### SOURCE INFORMATION

::::::

-- ==== Sys2Proof/Laws/RegsLamp.lean ====
section
/-! SUPPORT. Which registers each operation may write, one lemma per operation: observations, rules, lamps, supplies, loops, dimming. -/

-- Proofs elaborated beside each other need more threads than the package's memory limit allows.
set_option Elab.async false
-- One proof script serves many operations, so a step or a name of it may have no use in some.
set_option linter.unusedVariables false
set_option linter.unusedTactic false
set_option linter.unreachableTactic false

namespace Sys2Proof.Machine

variable {R : List (Nat × Nat)} {zz s : State}

theorem State.fresh_wr (hR : [] ⊆ R) (hh : Wr R zz s) : Wr2 R zz (State.fresh s) := by
  have h := State.fresh_kept (T := [.free]) (zz := s) (List.Subset.refl _)  (Kept.refl _)
  exact Wr2.of_regs (Kept.regs_eq h) hh

theorem State.noteFlags_wr (hR : [] ⊆ R) (hh : Wr R zz s) : Wr R zz (State.noteFlags s) := by
  have h := State.noteFlags_kept (T := [.time]) (zz := s) (List.Subset.refl _)  (Kept.refl _)
  exact Wr.of_regs (Kept.regs_eq h) hh

theorem State.takeEvent_wr (hR : [] ⊆ R) (key : Nat) (hh : Wr R zz s) : Wr R zz (State.takeEvent s key) := by
  have h := State.takeEvent_kept (T := [.grid]) (zz := s) (List.Subset.refl _) key (Kept.refl _)
  exact Wr.of_regs (Kept.regs_eq h) hh

theorem State.refreshIcu_wr (hR : [] ⊆ R) (hh : Wr R zz s) : Wr R zz (State.refreshIcu s) := by
  have h := State.refreshIcu_kept (T := [.icu]) (zz := s) (List.Subset.refl _)  (Kept.refl _)
  exact Wr.of_regs (Kept.regs_eq h) hh

theorem State.pendSet_wr (hR : [] ⊆ R) (k : Nat) (bits : Word) (hh : Wr R zz s) : Wr R zz (State.pendSet s k bits) := by
  have h := State.pendSet_kept (T := [.icu]) (zz := s) (List.Subset.refl _) k bits (Kept.refl _)
  exact Wr.of_regs (Kept.regs_eq h) hh

theorem State.pendClr_wr (hR : [] ⊆ R) (k : Nat) (bits : Word) (hh : Wr R zz s) : Wr R zz (State.pendClr s k bits) := by
  have h := State.pendClr_kept (T := [.icu]) (zz := s) (List.Subset.refl _) k bits (Kept.refl _)
  exact Wr.of_regs (Kept.regs_eq h) hh

theorem State.duskExit_wr (hR : [(0x270, 0), (0x1B070, 0)] ⊆ R) (cause : Nat) (hh : Wr R zz s) : Wr R zz (State.duskExit s
    cause) := by
  unfold State.duskExit
  try lift_lets
  repeat' first
    | with_reducible assumption | exact hitSub (by decide) hR
    | (intro s; refine (fun hk : Wr R zz s => ?_) ?_; clear_value s; rotate_left; subst s) | (intro v; try clear_value v)
    | with_reducible exact hit_fPWR_STATE (has2 (by decide) hR) | with_reducible exact hit_fPWR_WAKE (has2 (by decide) hR)
    | with_reducible exact hit_fNWSTAT_WOKE (has2 (by decide) hR) | with_reducible apply State.put_wr
    | with_reducible apply State.putFlag_wr | with_reducible apply Wr.ite
    | fail_if_no_progress (with_reducible refine Wr.upd ?_) | split | lift_lets

theorem State.duskAbandon_wr (hR : [(0x270, 0)] ⊆ R) (hh : Wr R zz s) : Wr R zz (State.duskAbandon s) := by
  unfold State.duskAbandon
  try lift_lets
  repeat' first
    | with_reducible assumption | exact hitSub (by decide) hR
    | (intro s; refine (fun hk : Wr R zz s => ?_) ?_; clear_value s; rotate_left; subst s) | (intro v; try clear_value v)
    | with_reducible exact hit_fPWR_DUSK_PEND (has2 (by decide) hR)
    | with_reducible exact hit_fPWR_ABORTED (has2 (by decide) hR)
    | with_reducible exact hit_fPWR_STATE (has2 (by decide) hR) | with_reducible apply State.putFlag_wr
    | with_reducible apply State.put_wr | with_reducible apply Wr.ite
    | fail_if_no_progress (with_reducible refine Wr.upd ?_) | split | lift_lets

theorem State.nwWake_wr (hR : [(0x270, 0), (0x1B070, 0)] ⊆ R) (n : Nat) (hh : Wr R zz s) : Wr R zz (State.nwWake s n) := by
  unfold State.nwWake
  repeat' first
    | with_reducible assumption | exact hitSub (by decide) hR | with_reducible apply State.putFlag_wr
    | with_reducible apply State.put_wr | with_reducible apply State.duskAbandon_wr | with_reducible apply State.duskExit_wr
    | with_reducible exact hit_fNWSTAT_SRC (has2 (by decide) hR)
    | with_reducible exact hit_fNWSTAT_WOKE (has2 (by decide) hR) | with_reducible exact hit_fPWR_WAKE (has2 (by decide) hR)
    | with_reducible apply Wr.ite

theorem State.raise_wr (hR : [(0x270, 0), (0x1B070, 0)] ⊆ R) (n : Nat) (hh : Wr R zz s) : Wr R zz (State.raise s n) := by
  unfold State.raise
  repeat' first
    | with_reducible assumption | exact hitSub (by decide) hR | with_reducible apply State.refreshIcu_wr
    | with_reducible apply State.pendSet_wr | with_reducible apply State.nwWake_wr | with_reducible apply Wr.ite

theorem State.fltSet_wr (hR : [(0x270, 0), (0x2A0, 0), (0x2A4, 0), (0x1B070, 0)] ⊆ R) (n cls : Nat) (hh : Wr R zz s) : Wr R
    zz (State.fltSet s n cls) := by
  unfold State.fltSet
  repeat' first
    | with_reducible assumption | exact hitSub (by decide) hR | with_reducible apply State.raise_wr
    | with_reducible apply State.putFlag_wr | with_reducible apply State.put_wr
    | with_reducible exact hit_fFLTF_BIT (has2 (by decide) hR) | with_reducible exact hit_fFLTF_CLASS (has2 (by decide) hR)
    | with_reducible exact hit_fFLT_ANY (has2 (by decide) hR) | with_reducible exact hit_fFLT_GROUP (has2 (by decide) hR)
    | with_reducible exact hit_fFLT_GROUPS (has2 (by decide) hR) | with_reducible apply Wr.ite

theorem State.fltClr_wr (hR : [(0x2A0, 0)] ⊆ R) (n : Nat) (hh : Wr R zz s) : Wr R zz (State.fltClr s n) := by
  unfold State.fltClr
  try lift_lets
  repeat' first
    | with_reducible assumption | exact hitSub (by decide) hR
    | (intro s; refine (fun hk : Wr R zz s => ?_) ?_; clear_value s; rotate_left; subst s)
    | with_reducible apply State.putFlag_wr | with_reducible apply State.put_wr
    | with_reducible exact hit_fFLT_ANY (has2 (by decide) hR) | with_reducible exact hit_fFLT_GROUP (has2 (by decide) hR)

theorem State.fltFollow_wr (hR : [(0x270, 0), (0x2A0, 0), (0x2A4, 0), (0x1B070, 0)] ⊆ R) (n cls : Nat) (on : Bool) (hh : Wr R
    zz s) : Wr R zz (State.fltFollow s n cls on) := by
  unfold State.fltFollow
  repeat' first
    | with_reducible assumption | exact hitSub (by decide) hR | with_reducible apply State.fltClr_wr
    | with_reducible apply State.fltSet_wr | with_reducible apply Wr.ite

theorem State.driveReady_wr (hR : [(0x270, 0), (0x1B070, 0)] ⊆ R) (b : Bool) (hh : Wr R zz s) : Wr R zz (State.driveReady s
    b) := by
  unfold State.driveReady
  repeat' first
    | with_reducible assumption | exact hitSub (by decide) hR | with_reducible apply State.raise_wr
    | with_reducible apply Wr.ite | fail_if_no_progress (with_reducible refine Wr.upd ?_)

theorem State.nwLog_wr (hR : [(0x2A8, 0), (0x5014, 0)] ⊆ R) (r : EvtRec) (hh : Wr R zz s) : Wr R zz (State.nwLog s r) := by
  unfold State.nwLog
  try lift_lets
  repeat' first
    | with_reducible assumption | exact hitSub (by decide) hR
    | (intro s; refine (fun hk : Wr R zz s => ?_) ?_; clear_value s; rotate_left; subst s) | (intro v; try clear_value v)
    | with_reducible apply State.bump_wr | with_reducible apply State.put_wr
    | with_reducible exact hit_aEVT_DROP (has2 (by decide) hR) | with_reducible exact hit_fNW_NWBUF (has2 (by decide) hR)
    | with_reducible apply Wr.ite | fail_if_no_progress (with_reducible refine Wr.upd ?_)

theorem State.enqueue_wr (hR : [(0x2A8, 0), (0x5014, 0)] ⊆ R) (r : EvtRec) (hh : Wr R zz s) : Wr R zz (State.enqueue s r) :=
    by
  unfold State.enqueue
  repeat' first
    | with_reducible assumption | exact hitSub (by decide) hR | with_reducible apply State.bump_wr
    | with_reducible apply State.nwLog_wr | with_reducible exact hit_aEVT_DROP (has2 (by decide) hR)
    | with_reducible apply Wr.ite | fail_if_no_progress (with_reducible refine Wr.upd ?_)

theorem State.logAt_wr (hR : [(0x2A8, 0), (0x5014, 0)] ⊆ R) (src cls kind idx : Nat) (payload : List Nat) (hh : Wr R zz s) :
    Wr R zz (State.logAt s src cls kind idx payload) := by
  unfold State.logAt
  repeat' first
    | with_reducible assumption | exact hitSub (by decide) hR | with_reducible apply State.enqueue_wr

theorem State.logEv_wr (hR : [(0x2A8, 0), (0x5014, 0)] ⊆ R) (cls kind idx : Nat) (payload : List Nat) (hh : Wr R zz s) : Wr R
    zz (State.logEv s cls kind idx payload) := by
  unfold State.logEv
  repeat' first
    | with_reducible assumption | exact hitSub (by decide) hR | with_reducible apply State.logAt_wr

theorem State.logFw_wr (hR : [(0x2A8, 0), (0x5014, 0)] ⊆ R) (cls kind idx : Nat) (payload : List Nat) (hh : Wr R zz s) : Wr R
    zz (State.logFw s cls kind idx payload) := by
  unfold State.logFw
  repeat' first
    | with_reducible assumption | exact hitSub (by decide) hR | with_reducible apply State.logAt_wr

theorem State.logStamp_wr (hR : [(0x2A8, 0), (0x5014, 0)] ⊆ R) (x : Stamp) (cls kind idx : Nat) (payload : List Nat) (hh : Wr
    R zz s) : Wr R zz (State.logStamp s x cls kind idx payload) := by
  unfold State.logStamp
  repeat' first
    | with_reducible assumption | exact hitSub (by decide) hR | with_reducible apply State.enqueue_wr
    | with_reducible apply Wr.ite | split

theorem State.flash_wr (hR : [] ⊆ R) (work : List (Nat × Nat)) (hh : Wr R zz s) : Wr R zz (State.flash s work) := by
  have h := State.flash_kept (T := [.fspi]) (zz := s) (List.Subset.refl _) work (Kept.refl _)
  exact Wr.of_regs (Kept.regs_eq h) hh

theorem State.flashTable_wr (hR : [] ⊆ R) (hh : Wr R zz s) : Wr R zz (State.flashTable s) := by
  have h := State.flashTable_kept (T := [.fspi]) (zz := s) (List.Subset.refl _)  (Kept.refl _)
  exact Wr.of_regs (Kept.regs_eq h) hh

theorem State.flashQuad_wr (hR : [] ⊆ R) (hh : Wr R zz s) : Wr R zz (State.flashQuad s) := by
  have h := State.flashQuad_kept (T := [.fspi]) (zz := s) (List.Subset.refl _)  (Kept.refl _)
  exact Wr.of_regs (Kept.regs_eq h) hh

theorem State.lifeCount_wr (hR : [(0x270, 0), (0x290, 0), (0x2A8, 0), (0x5014, 0), (0x1B070, 0)] ⊆ R) (base o n : Nat) (hh :
    Wr R zz s) : Wr R zz (State.lifeCount s base o n) := by
  unfold State.lifeCount
  try lift_lets
  repeat' first
    | with_reducible assumption | exact hitSub (by decide) hR | (intro v; try clear_value v)
    | with_reducible apply State.memWrite_wr | with_reducible apply State.raise_wr | with_reducible apply State.bumpSat_wr
    | with_reducible apply State.memPut_wr | with_reducible apply State.logEv_wr
    | with_reducible exact hit_fLIFE_NSAT (has2 (by decide) hR) | with_reducible apply Wr.ite

theorem State.lifeAcc_wr (hR : [] ⊆ R) (o n : Nat) (hh : Wr R zz s) : Wr R zz (State.lifeAcc s o n) := by
  have h := State.lifeAcc_kept (T := [.life]) (zz := s) (List.Subset.refl _) o n (Kept.refl _)
  exact Wr.of_regs (Kept.regs_eq h) hh

theorem State.capTrigger_wr (hR : [(0x294, 0), (0x1E010, 0)] ⊆ R) (auto : Bool) (post : Nat) (hh : Wr R zz s) : Wr R zz
    (State.capTrigger s auto post) := by
  unfold State.capTrigger
  try lift_lets
  repeat' first
    | with_reducible assumption | exact hitSub (by decide) hR
    | (intro s; refine (fun hk : Wr R zz s => ?_) ?_; clear_value s; rotate_left; subst s) | (intro v; try clear_value v)
    | with_reducible apply State.putFlag_wr | with_reducible apply State.wr_wr | with_reducible apply State.put_wr
    | with_reducible exact hit_aCAP_TRIGTICK (has2 (by decide) hR) | with_reducible exact hit_fCAP_AUTO (has2 (by decide) hR)
    | with_reducible exact hit_fCAP_STATE (has2 (by decide) hR) | with_reducible apply Wr.ite
    | fail_if_no_progress (with_reducible refine Wr.upd ?_)

theorem State.capOnRecord_wr (hR : [(0x294, 0), (0x1E010, 0)] ⊆ R) (r : EvtRec) (hh : Wr R zz s) : Wr R zz (State.capOnRecord
    s r) := by
  unfold State.capOnRecord
  repeat' first
    | with_reducible assumption | exact hitSub (by decide) hR | with_reducible apply State.capTrigger_wr
    | with_reducible exact hit_fCAP_STATE (has2 (by decide) hR) | with_reducible apply Wr.ite

theorem State.evtThreshold_wr (hR : [(0x270, 0), (0x1B070, 0)] ⊆ R) (hh : Wr R zz s) : Wr R zz (State.evtThreshold s) := by
  unfold State.evtThreshold
  try lift_lets
  repeat' first
    | with_reducible assumption | exact hitSub (by decide) hR
    | (intro s; refine (fun hk : Wr R zz s => ?_) ?_; clear_value s; rotate_left; subst s) | (intro v; try clear_value v)
    | with_reducible apply State.raise_wr | with_reducible apply Wr.ite
    | fail_if_no_progress (with_reducible refine Wr.upd ?_)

::::::

### TASK BRIEF
Search the entries above for lines containing the word "capOnRecord", and copy each one.

### FINISHED EXERCISE
theorem State.capOnRecord_wr (hR : [(0x294, 0), (0x1E010, 0)] ⊆ R) (r : EvtRec) (hh : Wr R zz s) : Wr R zz (State.capOnRecord
  unfold State.capOnRecord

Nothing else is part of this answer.